Objective Poor perinatal outcome after reduced fetal movements (RFM) is related to smaller fetal size on ultrasound scan, oligohydramnios and lower human placental lactogen (hPL) in maternal serum. We performed a feasibility study for an RCT of RFM management based on these parameters.

Methods Women with RFM ≥36 weeks gestation were invited to participate in a RCT comparing standard management (ultrasound scan if indicated, induction of labour (IOL) based on consultant decision) with intensive management (ultrasound scan, maternal serum hPL, IOL if either result was abnormal). Anxiety was assessed by state-trait anxiety index (STAI) before and after investigations for RFM. Rates of protocol compliance and IOL for RFM were calculated.

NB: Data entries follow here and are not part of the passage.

-- ==== Sys2Proof/Tests/Slice0.lean ====
section
/-!
SUPPORT. Tests: for each statement, states and operands that meet its hypotheses, one for each of its clauses; terms that the checks of
WellFormed refuse, one for each check; worked examples of the spec and published vectors of the standards it names.
-/


namespace Sys2Proof.Tests

set_option Elab.async false

open Sys2Proof Sys2Proof.Machine

/-- The device at work, with nothing in it. -/
def up : State := State.reset.modPwr fun x => { x with boot := .running, perst := [] }

/-- Fields of a register set to values. -/
def set_ (i : Nat) (l : List (Fld × Nat)) : State := up.wrs i l

/-- Thread 9 runs at 0x1000 of HBM, at PL1, with g1, g2 and g3 given. -/
def at9 (s : State) (a b c : Word) : State :=
  s.setThr 9 ((((({ Thread.fresh with st := .run, pc := 0x1000 } : Thread).setG 1 a).setG 2 b).setG 3 c))

/-- The same at PL0. -/
def user9 (s : State) (a b c : Word) : State := (at9 s a b c).modThr 9 fun th => { th with pl1 := false }

theorem reaches_lighthouse (s : State) : s.Reaches .lighthouse := fun _ => rfl

/-- AluResults, ImmediateResults, MultiplyDivideResults, BranchAndCall, RegisterInstructionFrame. -/
theorem test_witness_ready : (at9 up 5 6 7).Ready 9 := ⟨by decide, rfl⟩

/-- DivisionCorners: b = 0, and the greatest negative dividend with b = -1. -/
theorem test_witness_DivisionCorners :
    (at9 up 5 0 0).Ready 9 ∧ ((at9 up 5 0 0).thr 9).greg 2 = 0
    ∧ ((at9 up (BitVec.intMin 64) (-1) 0).thr 9).greg 1 = BitVec.intMin 64 ∧ ((at9 up (BitVec.intMin 64) (-1) 0).thr 9).greg 2 = -1 :=
  ⟨⟨by decide, rfl⟩, by decide, by decide, by decide⟩

/-- SystemInstructions: registers at both ends of the list, and each scope that TLBI takes. -/
theorem test_witness_SystemInstructions :
    (at9 up 5 6 7).ReadyPl1 9 ∧ (0 : BitVec 12).toNat ∈ sysRegs ∧ (0x12 : BitVec 12).toNat ∈ sysRegs ∧ (2 : BitVec 2) ≠ 3 :=
  ⟨⟨⟨by decide, rfl⟩, rfl⟩, by decide, by decide, by decide⟩

/-- TrapsAndCounterRead: without and with a debugger, a word that is no instruction, a PC in reserved space, a block open to PL0. -/
theorem test_witness_TrapsAndCounterRead :
    (at9 up 70 0 0).Ready 9 ∧ (at9 up 70 0 0).flag R.LTN_DBG_CTL_BP_EN 1 = false
    ∧ (at9 (set_ 1 [(R.LTN_DBG_CTL_BP_EN, 1)]) 0 0 0).Ready 9 ∧ (at9 (set_ 1 [(R.LTN_DBG_CTL_BP_EN, 1)]) 0 0 0).flag R.LTN_DBG_CTL_BP_EN 1 = true
    ∧ legalWord 0xFFFFFFFF = false
    ∧ (∃ cls info, ((at9 up 0 0 0).reach 9 0x200000000000 .fetch false).1 = .exc cls info)
    ∧ bitsAt ((at9 up 70 0 0).thr 9 |>.greg 1).toNat 0 7 < 71
    ∧ ((user9 (set_ 70 [(R.LUM_BLK_CTL_USER, 1)]) 70 0 0).thr 9).pl1 = false
    ∧ (user9 (set_ 70 [(R.LUM_BLK_CTL_USER, 1)]) 70 0 0).flag R.LUM_BLK_CTL_USER 70 = true :=
  ⟨⟨by decide, rfl⟩, by decide, ⟨by decide, rfl⟩, by decide, by decide, ⟨_, _, rfl⟩, by decide, by decide, by decide⟩

/-- Channel 0, of thread 9, is open to its core with room for four messages. -/
def chan0 : State := set_ 0 [(R.LTN_CH_CFG_ENABLE, 1), (R.LTN_CH_CFG_READER, 9), (R.LTN_CH_CFG_SIZE_LOG2, 2)]

/-- ChannelInstructions, StagingBuffer: staging empty, full less one and full; room and no reservation; a reservation of 4. -/
theorem test_witness_ChannelInstructions :
    let s := at9 chan0 0 4 0
    let t := s.modThr 9 fun th => { th with stage := [1, 2, 3, 4, 5, 6, 7] }
    s.ReadyChan 9 ∧ t.ReadyChan 9 ∧ (s.thr 9).stage.length < 8 ∧ (t.thr 9).stage.length < 8 ∧ (t.thr 9).stage ≠ [] ∧ (t.thr 9).resv = none
      ∧ t.chanOpen 0 = true ∧ t.chanAdmits 9 0 = true ∧ 0 < t.freeSlots 0 ∧ chanOf ((s.thr 9).greg 1) = 0
      ∧ 1 ≤ ((s.thr 9).greg 2).toNat ∧ ((s.thr 9).greg 2).toNat ≤ 16 ∧ ((s.thr 9).greg 2).toNat ≤ s.freeSlots 0 :=
  ⟨⟨⟨by decide, rfl⟩, rfl⟩, ⟨⟨by decide, rfl⟩, rfl⟩, by decide⟩

/-- StagingBuffer: a staging buffer that is full. -/
theorem test_witness_StagingBuffer :
    let t := (at9 chan0 0 4 0).modThr 9 fun th => { th with stage := [1, 2, 3, 4, 5, 6, 7, 8] }
    t.ReadyChan 9 ∧ 8 ≤ (t.thr 9).stage.length ∧ (∃ n, exec (.chdiscard 9 1) t = .next n) ∧ ∃ n, exec (.chwr 9 1 2) t = .next n :=
  ⟨⟨⟨by decide, rfl⟩, rfl⟩, by decide, ⟨_, rfl⟩, ⟨_, rfl⟩⟩

/-- ChannelReceive: a void slot before a visible one, read by the reader. -/
theorem test_witness_ChannelReceive :
    let s := (at9 chan0 0 0 0).setSlots 0 [⟨0, .void, ⟨[], false, false, 9⟩⟩, ⟨1, .visible, ⟨[7], false, false, 9⟩⟩]
    s.ReadyChan 9 ∧ chanOf ((s.thr 9).greg 1) = 0 ∧ s.chanOpen 0 = true ∧ s.reader 0 = 9
      ∧ (dropVoid (s.slots 0)).2 = [⟨1, .visible, ⟨[7], false, false, 9⟩⟩] :=
  ⟨⟨⟨by decide, rfl⟩, rfl⟩, by decide⟩

/-- EventInstructions: input 5 of thread 9 bound as EV for its core; pending events inside and outside the set. -/
theorem test_witness_EventInstructions :
    let s := at9 (set_ (bindIx 9 5) [(R.LTN_EVBIND_SRC_TYPE, 3)]) 9 5 0
    let p := (at9 up 9 5 0).wr R.LTN_THR_EVPEND_PEND 9 1
    s.Ready 9 ∧ s.bindTy 9 5 = 3 ∧ s.bindAdmits 9 9 5 = true ∧ p.Ready 9 ∧ p.rd R.LTN_THR_EVPEND_PEND 9 &&& 9 ≠ 0
      ∧ s.rd R.LTN_THR_EVPEND_PEND 9 &&& 9 = 0 ∧ (s.thr 9).stepping = false :=
  ⟨⟨by decide, rfl⟩, by decide, by decide, ⟨by decide, rfl⟩, by decide⟩

/-- EventsAndLeases: an event on its way, a message on its way, a timer that is due and a lease that ends now. -/
theorem test_witness_EventsAndLeases :
    (9, 31) ∈ ({ up with ltn := { up.ltn with flights := [(9, 31)] } } : State).ltn.flights
    ∧ (∃ sl ∈ (up.setSlots 3071 [⟨0, .flight, ⟨[], false, false, 9⟩⟩]).slots 3071, sl.st = .flight)
    ∧ (let s := ({ up with time := 7 } : State).wr R.LTN_THR_TIMER_TIMER 9 7
       s.rd R.LTN_THR_TIMER_TIMER 9 ≠ 0 ∧ s.rd R.LTN_THR_TIMER_TIMER 9 ≤ s.time)
    ∧ (let s := ({ up with time := 7 } : State).modThr 9 fun th => { th with resv := some ⟨0, 7⟩ }
       ∃ r, (s.thr 9).resv = some r ∧ r.till ≤ s.time) :=
  ⟨by decide, ⟨_, List.mem_cons_self, rfl⟩, by decide, ⟨_, rfl, by decide⟩⟩

/-- Line 0 of cluster 0 is routed to thread 9 and latched. -/
def irq9 : State :=
  ((at9 up 0 0 0).modThr 9 fun th => { th with ie := true }).wrs 0
    [(R.LTN_CL_IRQMAP_EN, 1), (R.LTN_CL_IRQMAP_CORE, 1), (R.LTN_CL_IRQMAP_THREAD, 1), (R.LTN_CL_IRQ_LATCH_LATCH, 1)]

Results 137 women were approached, 120 (88%) participated. 2 women in the standard group did not complete the study. 20% of participants had a poor perinatal outcome. All women in the intensive group had ultrasound assessment of fetal size and liquor volume vs. 96.7% in the standard group. Although there was no difference in IOL rates overall, 50% of the intensive group had IOL for abnormal scan or low hPL after RFM vs. 25% of controls who had IOL for RFM (p < 0.01). STAI reduced for all women after investigations but this reduction was greater in the standard group (p = 0.02).

Conclusion Women are willing to participate in an RCT of management of RFM with a low rate of attrition. Investigations decrease maternal anxiety. Participants randomised to the intensive group were more likely to have IOL for RFM.